● **What to produce**: Below are several entries. Transcribe exactly those lines that fall from the one with "let b := th.regs.getV (iRb w)" through the one with "(fun i => BitVec.ofNat 32 i)) ∧", end lines included.

[Dataset entries]
"""

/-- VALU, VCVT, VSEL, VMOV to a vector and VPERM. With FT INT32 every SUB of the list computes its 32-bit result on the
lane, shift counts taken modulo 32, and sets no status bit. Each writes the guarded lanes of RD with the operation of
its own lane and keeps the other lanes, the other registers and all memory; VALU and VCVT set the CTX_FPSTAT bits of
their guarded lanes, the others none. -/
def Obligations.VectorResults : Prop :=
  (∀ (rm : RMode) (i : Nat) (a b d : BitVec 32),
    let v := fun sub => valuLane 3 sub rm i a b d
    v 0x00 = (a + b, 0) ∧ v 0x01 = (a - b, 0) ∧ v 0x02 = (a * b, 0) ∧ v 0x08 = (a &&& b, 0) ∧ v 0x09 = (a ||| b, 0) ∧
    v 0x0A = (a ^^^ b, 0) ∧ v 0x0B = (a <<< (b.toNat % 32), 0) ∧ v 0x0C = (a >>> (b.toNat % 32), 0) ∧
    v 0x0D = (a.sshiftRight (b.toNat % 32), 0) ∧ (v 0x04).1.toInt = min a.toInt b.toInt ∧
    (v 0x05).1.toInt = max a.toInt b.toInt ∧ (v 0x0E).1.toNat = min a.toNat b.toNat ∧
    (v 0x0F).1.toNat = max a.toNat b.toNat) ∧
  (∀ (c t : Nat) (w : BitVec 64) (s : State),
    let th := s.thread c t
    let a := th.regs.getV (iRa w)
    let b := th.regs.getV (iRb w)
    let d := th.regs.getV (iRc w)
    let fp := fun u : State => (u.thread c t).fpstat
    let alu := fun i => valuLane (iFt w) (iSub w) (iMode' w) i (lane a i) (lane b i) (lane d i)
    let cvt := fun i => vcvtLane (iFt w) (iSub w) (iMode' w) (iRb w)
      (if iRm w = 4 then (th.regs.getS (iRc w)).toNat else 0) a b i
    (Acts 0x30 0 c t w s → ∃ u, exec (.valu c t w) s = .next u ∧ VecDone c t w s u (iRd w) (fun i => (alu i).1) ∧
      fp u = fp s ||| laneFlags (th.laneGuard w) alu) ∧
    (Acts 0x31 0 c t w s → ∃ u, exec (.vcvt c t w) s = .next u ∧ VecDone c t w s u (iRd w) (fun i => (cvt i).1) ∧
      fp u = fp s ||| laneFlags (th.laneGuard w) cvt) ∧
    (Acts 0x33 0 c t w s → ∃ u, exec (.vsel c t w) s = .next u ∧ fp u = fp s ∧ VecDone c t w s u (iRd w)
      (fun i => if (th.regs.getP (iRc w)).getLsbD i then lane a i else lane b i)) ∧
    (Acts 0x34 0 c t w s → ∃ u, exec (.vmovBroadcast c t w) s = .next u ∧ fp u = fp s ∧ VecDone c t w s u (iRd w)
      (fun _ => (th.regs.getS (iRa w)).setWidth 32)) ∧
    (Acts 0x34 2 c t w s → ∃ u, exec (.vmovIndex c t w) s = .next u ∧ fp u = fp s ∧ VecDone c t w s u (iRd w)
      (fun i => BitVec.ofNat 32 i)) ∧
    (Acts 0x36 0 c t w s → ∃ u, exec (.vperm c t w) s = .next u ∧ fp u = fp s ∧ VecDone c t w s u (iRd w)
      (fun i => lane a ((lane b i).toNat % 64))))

"""

● **Written response**:
    let b := th.regs.getV (iRb w)
    let d := th.regs.getV (iRc w)
    let fp := fun u : State => (u.thread c t).fpstat
    let alu := fun i => valuLane (iFt w) (iSub w) (iMode' w) i (lane a i) (lane b i) (lane d i)
    let cvt := fun i => vcvtLane (iFt w) (iSub w) (iMode' w) (iRb w)
      (if iRm w = 4 then (th.regs.getS (iRc w)).toNat else 0) a b i
    (Acts 0x30 0 c t w s → ∃ u, exec (.valu c t w) s = .next u ∧ VecDone c t w s u (iRd w) (fun i => (alu i).1) ∧
      fp u = fp s ||| laneFlags (th.laneGuard w) alu) ∧
    (Acts 0x31 0 c t w s → ∃ u, exec (.vcvt c t w) s = .next u ∧ VecDone c t w s u (iRd w) (fun i => (cvt i).1) ∧
      fp u = fp s ||| laneFlags (th.laneGuard w) cvt) ∧
    (Acts 0x33 0 c t w s → ∃ u, exec (.vsel c t w) s = .next u ∧ fp u = fp s ∧ VecDone c t w s u (iRd w)
      (fun i => if (th.regs.getP (iRc w)).getLsbD i then lane a i else lane b i)) ∧
    (Acts 0x34 0 c t w s → ∃ u, exec (.vmovBroadcast c t w) s = .next u ∧ fp u = fp s ∧ VecDone c t w s u (iRd w)
      (fun _ => (th.regs.getS (iRa w)).setWidth 32)) ∧
    (Acts 0x34 2 c t w s → ∃ u, exec (.vmovIndex c t w) s = .next u ∧ fp u = fp s ∧ VecDone c t w s u (iRd w)
      (fun i => BitVec.ofNat 32 i)) ∧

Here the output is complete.